As an employer, you should be aware that you owe your employees obligations in relation to any personal information they have disclosed to you.
Information about an employee collected by an employer is considered personal information under the Privacy Act 1988 (Cth) (Privacy Act).
What is defined as “personal information”?
The Privacy Act defines personal information as:
“Information or an opinion about an identified individual, or an individual who is reasonably identifiable:
- whether the information or opinion is true or not; and
- whether the information or opinion is recorded in material form or not.”
Personal information of an employee that has been disclosed to or collected by an employer may be subject to the Australian Privacy Principles (APPs).
APPs are contained in the Privacy Act and establish standards for the way in which an employee’s personal information is to be dealt with.
If you are an employer who is not required to strictly comply with APPs, it is best practice to have a privacy policy regardless. This gives confidence to customers and the public that your business respects and takes people’s confidential personal information seriously.
We also recommend you seek legal advice to help develop an internal Information and Privacy Policy which includes a plan on how employees’ personal information will be treated, the type of information an employer may collect, and the manner in which this can be used or disclosed.
How am I required to deal with my employees’ personal information?
Employers are only allowed to keep personal information about their employees directly in relation to their employment.
This information includes:
- Employees’ personal and emergency contact details
- Information about terms and conditions of an employee’s employment, wage or salary details, leave balances and records of work hours
- Employees’ records of engagement, resignation or termination of employment
- Information about an employee’s training, performance and conduct
- Taxation, banking or superannuation details of an employee
- Any union, professional or trade association membership information
These provisions also apply to personal information about unsuccessful job candidates, which may include an applicant’s resume, contact details, references and academic transcripts.
When can I disclose my employees’ personal information?
An employer can legally disclose employees’ personal records to third parties in some situations, for example, to the Australian Taxation Office, Centrelink, Fair Work Inspectors and Union Officials.
Employees are also entitled to access to their own private records.
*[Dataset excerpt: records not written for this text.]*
/-! ### configureTransport -/

@[simp] theorem State.configureTransport_role (s : State) : (s.configureTransport).role = s.role := rfl
@[simp] theorem State.configureTransport_ident (s : State) : (s.configureTransport).ident = s.ident := rfl
@[simp] theorem State.configureTransport_xcvr (s : State) : (s.configureTransport).xcvr = s.xcvr := rfl
@[simp] theorem State.configureTransport_constructed (s : State) : (s.configureTransport).constructed = s.constructed := rfl
@[simp] theorem State.configureTransport_rxConfigured (s : State) : (s.configureTransport).rxConfigured = s.rxConfigured := rfl
@[simp] theorem State.configureTransport_seq (s : State) : (s.configureTransport).seq = s.seq := rfl
@[simp] theorem State.configureTransport_opId (s : State) : (s.configureTransport).opId = s.opId := rfl
@[simp] theorem State.configureTransport_opLen (s : State) : (s.configureTransport).opLen = s.opLen := rfl
@[simp] theorem State.configureTransport_opMode (s : State) : (s.configureTransport).opMode = s.opMode := rfl
@[simp] theorem State.configureTransport_mem (s : State) : (s.configureTransport).mem = s.mem := rfl
@[simp] theorem State.configureTransport_win (s : State) : (s.configureTransport).win = s.win := rfl
@[simp] theorem State.configureTransport_done (s : State) : (s.configureTransport).done = s.done := rfl
@[simp] theorem State.configureTransport_result (s : State) : (s.configureTransport).result = s.result := rfl
@[simp] theorem State.configureTransport_ctrl (s : State) : (s.configureTransport).ctrl = s.ctrl := rfl
@[simp] theorem State.configureTransport_txovr (s : State) : (s.configureTransport).txovr = s.txovr := rfl
@[simp] theorem State.configureTransport_timer (s : State) : (s.configureTransport).timer = s.timer := rfl
@[simp] theorem State.configureTransport_pwrCtrlEn (s : State) : (s.configureTransport).pwrCtrlEn = s.pwrCtrlEn := rfl
@[simp] theorem State.configureTransport_txDrain (s : State) : (s.configureTransport).txDrain = s.txDrain := rfl
@[simp] theorem State.configureTransport_rdata (s : State) : (s.configureTransport).rdata = s.rdata := rfl
@[simp] theorem State.configureTransport_inWait (s : State) : (s.configureTransport).inWait = s.inWait := rfl
@[simp] theorem State.configureTransport_rxQueue (s : State) : (s.configureTransport).rxQueue = s.rxQueue := rfl
@[simp] theorem State.configureTransport_xport (s : State) : (s.configureTransport).xport = some Config.baud := rfl
@[simp] theorem State.configureTransport_txPending (s : State) : (s.configureTransport).txPending = s.txPending := rfl
@[simp] theorem State.configureTransport_plan (s : State) : (s.configureTransport).plan = s.plan := rfl
@[simp] theorem State.configureTransport_trace (s : State) : (s.configureTransport).trace = s.trace ++ [.xportConfig Config.baud] := rfl
@[simp] theorem State.configureTransport_draws (s : State) : (s.configureTransport).draws = s.draws := rfl
@[simp] theorem State.configureTransport_inputs (s : State) : (s.configureTransport).inputs = s.inputs := rfl

/-! ### answerPoll -/

@[simp] theorem State.answerPoll_role (s : State) (a : Bool) : (s.answerPoll a).role = s.role := rfl
@[simp] theorem State.answerPoll_ident (s : State) (a : Bool) : (s.answerPoll a).ident = s.ident := rfl
@[simp] theorem State.answerPoll_xcvr (s : State) (a : Bool) : (s.answerPoll a).xcvr = s.xcvr := rfl
@[simp] theorem State.answerPoll_constructed (s : State) (a : Bool) : (s.answerPoll a).constructed = s.constructed := rfl
@[simp] theorem State.answerPoll_rxConfigured (s : State) (a : Bool) : (s.answerPoll a).rxConfigured = s.rxConfigured := rfl
@[simp] theorem State.answerPoll_seq (s : State) (a : Bool) : (s.answerPoll a).seq = if a then .reading else .noData := rfl
@[simp] theorem State.answerPoll_opId (s : State) (a : Bool) : (s.answerPoll a).opId = s.opId := rfl
@[simp] theorem State.answerPoll_opLen (s : State) (a : Bool) : (s.answerPoll a).opLen = s.opLen := rfl
@[simp] theorem State.answerPoll_opMode (s : State) (a : Bool) : (s.answerPoll a).opMode = s.opMode := rfl
@[simp] theorem State.answerPoll_mem (s : State) (a : Bool) : (s.answerPoll a).mem = s.mem := rfl
@[simp] theorem State.answerPoll_win (s : State) (a : Bool) : (s.answerPoll a).win = s.win := rfl
@[simp] theorem State.answerPoll_done (s : State) (a : Bool) : (s.answerPoll a).done = s.done := rfl
@[simp] theorem State.answerPoll_result (s : State) (a : Bool) : (s.answerPoll a).result = s.result := rfl
@[simp] theorem State.answerPoll_ctrl (s : State) (a : Bool) : (s.answerPoll a).ctrl = s.ctrl := rfl
@[simp] theorem State.answerPoll_txovr (s : State) (a : Bool) : (s.answerPoll a).txovr = s.txovr := rfl
@[simp] theorem State.answerPoll_timer (s : State) (a : Bool) : (s.answerPoll a).timer = s.timer := rfl
@[simp] theorem State.answerPoll_pwrCtrlEn (s : State) (a : Bool) : (s.answerPoll a).pwrCtrlEn = s.pwrCtrlEn := rfl
@[simp] theorem State.answerPoll_txDrain (s : State) (a : Bool) : (s.answerPoll a).txDrain = s.txDrain := rfl
@[simp] theorem State.answerPoll_rdata (s : State) (a : Bool) : (s.answerPoll a).rdata = s.rdata := rfl
@[simp] theorem State.answerPoll_inWait (s : State) (a : Bool) : (s.answerPoll a).inWait = s.inWait := rfl
@[simp] theorem State.answerPoll_rxQueue (s : State) (a : Bool) : (s.answerPoll a).rxQueue = s.rxQueue := rfl
@[simp] theorem State.answerPoll_xport (s : State) (a : Bool) : (s.answerPoll a).xport = s.xport := rfl
@[simp] theorem State.answerPoll_txPending (s : State) (a : Bool) : (s.answerPoll a).txPending = s.txPending := rfl
@[simp] theorem State.answerPoll_plan (s : State) (a : Bool) : (s.answerPoll a).plan = s.plan := rfl
@[simp] theorem State.answerPoll_trace (s : State) (a : Bool) : (s.answerPoll a).trace = s.trace ++ [.rxAvail a] := rfl
@[simp] theorem State.answerPoll_draws (s : State) (a : Bool) : (s.answerPoll a).draws = s.draws := rfl
@[simp] theorem State.answerPoll_inputs (s : State) (a : Bool) : (s.answerPoll a).inputs = s.inputs := rfl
If an employee requests to view their own employment record, the employer must make a legible copy available for their employee to inspect.
The copy of the employment record must be made available at the workplace within 3 business days or posted to the employee within 14 days after receiving the request.
If an employee record is not kept at your workplace, the employer must make a copy available to their employee or post it to them as soon as practicable.
Conclusion
It is clear from the above discussion that an employees’ personal information must be collected, managed, used and disclosed in accordance with legislative requirements and any privacy codes within a workplace.
This information is for general purposes only. If you are unsure about any of the above requirements, we recommend you seek advice from an experienced lawyer.